The report analized 500 disposals that the financial firms concluded between 2000 and 2017. In 2017, the companies that are part of the portfolios of private equity grew by 5.2%, while those who don’t have financial investors as shareholders had their turnover up 3.3%. According to Aifi’s annual survey, in 2018 the investments of private equity and venture capital funds in Italy, hit a peak of 9.78 billion euros. Early stage investments of venture capital funds amounted to 324 million for 110 companies in a trend that had been already shown in the BeBeez Venture Capital Report 2018 (available to readers of BeBeez News Premium 12 months, find out here how to subscribe for just 20 euros per month and read the BeBeez Reports and Insight Views).

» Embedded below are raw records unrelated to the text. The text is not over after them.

-- ==== Sys2Proof/Machine/Sequencer.lean ====
section
/-!
DEFINITION. The microprogram (`42_transaction_sequencer.md` R161), the fetch of its entries, the
execution of an entry whole or by one primitive, and the host's accesses (`20_memory.md`).
-/

namespace Sys2Proof.Machine

/-- The 26 words of R161: entries 0 to 21 are the main line, 22 to 25 the abort tail. A fixed table,
outside every address space (`20_memory.md` R74). -/
def microprogram : List MicroWord :=
  [0x3000#16, 0x3100#16, 0x2100#16, 0x3200#16, 0x2101#16, 0x3200#16, 0x3300#16, 0x2102#16,
    0x3200#16, 0x2300#16, 0x3400#16, 0x2301#16, 0x3400#16, 0x2302#16, 0x3400#16, 0x2303#16,
    0x3400#16, 0x2304#16, 0x3500#16, 0x3600#16, 0x3700#16, 0x3800#16]
  ++ [0x3500#16, 0x3600#16, 0x3700#16, 0x3900#16]

/-- The operation of an operation word that can be an entry, as a routine; primitives, bit slots and
host commands are no entries (R161). -/
def routineOf : Instr → Option Routine
  | .acquire => none
  | .release => none
  | .read => none
  | .write => none
  | .setdir _ _ => none
  | .setlvl _ _ => none
  | .getlvl _ => none
  | .delay _ => none
  | .wbit _ => none
  | .wbyte sel => (selOf sel).map wbyteRoutine
  | .rbit _ _ => none
  | .rbyte k => (rxIndex k).map rbyteRoutine
  | .idlechk => some idlechkRoutine
  | .start => some startRoutine
  | .ackw => some ackwRoutine
  | .restart => some restartRoutine
  | .sack => some sackRoutine
  | .snak => some snakRoutine
  | .stop => some stopRoutine
  | .relln => some rellnRoutine
  | .validate => some validateRoutine
  | .fail => some failRoutine

/-- The operation at an entry of the microprogram. -/
def entryAt (upc : BitVec 5) : Option Instr :=
  (microprogram[upc.toNat]?).bind fun w => (decodeMicro w).toOption

/-- The entry at `upc`, whole (R162; `00_scope.md` R16). -/
def runEntry (s : State) : Result :=
  match entryAt s.upc with
  | some i => exec i s
  | none => .refused .noMicroprogramEntry

/-- The next primitive of the entry at `upc` (`00_scope.md` R16, `10_state.md` R29). -/
def runPrimitive (s : State) : Result :=
  match (entryAt s.upc).bind routineOf with
  | some r => r.runPrimitive s
  | none => .refused .noMicroprogramEntry

/-- What the engine does between two boundaries. Idle, it waits (`60_exceptions.md` R259); busy, it
executes the entry at `upc`, or goes on by one primitive in an entry begun by primitives (log 4). -/
def engine (s : State) : Result :=
  if s.busy then
    if s.ph = 0#6 then runEntry s else runPrimitive s
  else .next s

/-- The engine's smallest step (`00_scope.md` R16). -/
def enginePrimitive (s : State) : Result :=
  if s.busy then runPrimitive s else .next s

/-- A byte written to `CMD` (`44_host_commands.md` R217). -/
def hostCommand (v : Byte) (s : State) : Result :=
  match decodeHost v with
  | .ok i => exec i s
  | .error _ => illegalCommand s

/-- A host access (`20_memory.md` R62, R63, R64): a read changes nothing of the engine, a write to
offset 0 is a command, a write to 1..7 is ignored; any other access does not exist. -/
def hostAccess (a : Access) (s : State) : Result :=
  match a with
  | .read addr width =>
    if addr ≤ 7 ∧ width = 1 then .next { s with replies := s.replies ++ [s.window addr] }
    else .refused .noSuchAccess
  | .write addr width v =>
    if addr ≤ 7 ∧ width = 1 then
      if addr = 0 then hostCommand v s else .next s
    else .refused .noSuchAccess

/-- A microword laid at the execution unit: decoded and executed, or refused (`30_encoding.md` R100;
log 7). -/
def issue (w : MicroWord) (s : State) : Result :=
  match decodeMicro w with
  | .ok i => exec i s
  | .error _ => .refused .reservedMicroword

/-- What happens between two boundaries, by the first item of the schedule (log 5). -/
def boundary (s : State) : Result :=
  match s.inputs with
  | [] => engine s
  | .reset :: rest => .next { s with inputs := rest }.rst
  | .prim :: rest => enginePrimitive { s with inputs := rest }
  | .hostNow a :: rest => hostAccess a { s with inputs := rest }
  | .hostWhenIdle a :: rest => if s.busy then engine s else hostAccess a { s with inputs := rest }

/-- One step: a microword laid at the execution unit is executed; otherwise the schedule, the host and
the sequencer act. -/
def oneStep (s : State) : Result :=
  match s.slot with
  | some w => issue w { s with slot := none }
  | none => boundary s

/-- The state with an operation laid where `step` fetches next: a command byte as the host's next
access to `CMD`, a microword in the slot (log 7). -/
def fetchWord (s : State) (nbits w : Nat) : State :=
  if nbits = 8 then
    { s with slot := none, inputs := .hostNow (.write 0 1 (BitVec.ofNat 8 w)) :: s.inputs }
  else { s with slot := some (BitVec.ofNat 16 w) }

end Sys2Proof.Machine
end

After the first trading day, the shares of Nexi, the Italian paytech company, closed at 8.44 euros, down 6.22% (see here aprevious post by BeBeez). The company listed 35.6% of its equity that may arrive to 40.9% if investors exercise the greenshoe option. The firms in charge of Nexi ipo set the price at 9 euros per share (see here a previous post by BeBeez and here another previous post by BeBeez). According to these figures, the enterprise value of Nexi is 7.3 billion euros. The initial price range was of 8.5-10.5 euros. For this ipo, Nexi launched a capital increase of aabout 700 million. Advent International, Bain Capital, and Clessidra sold 125 million shares in the company, remaining with a 62% stake while Banco BPM, Banca Popolare di Sondrio, Banca di Cividale, Credito Valtellinese, and Iccrea Banca will dispose 21 million shares. Paolo Bertoluzzo, the ceo of Nexi, said that the company is not negotiating for m&a transactions now, but it would consider opportunities.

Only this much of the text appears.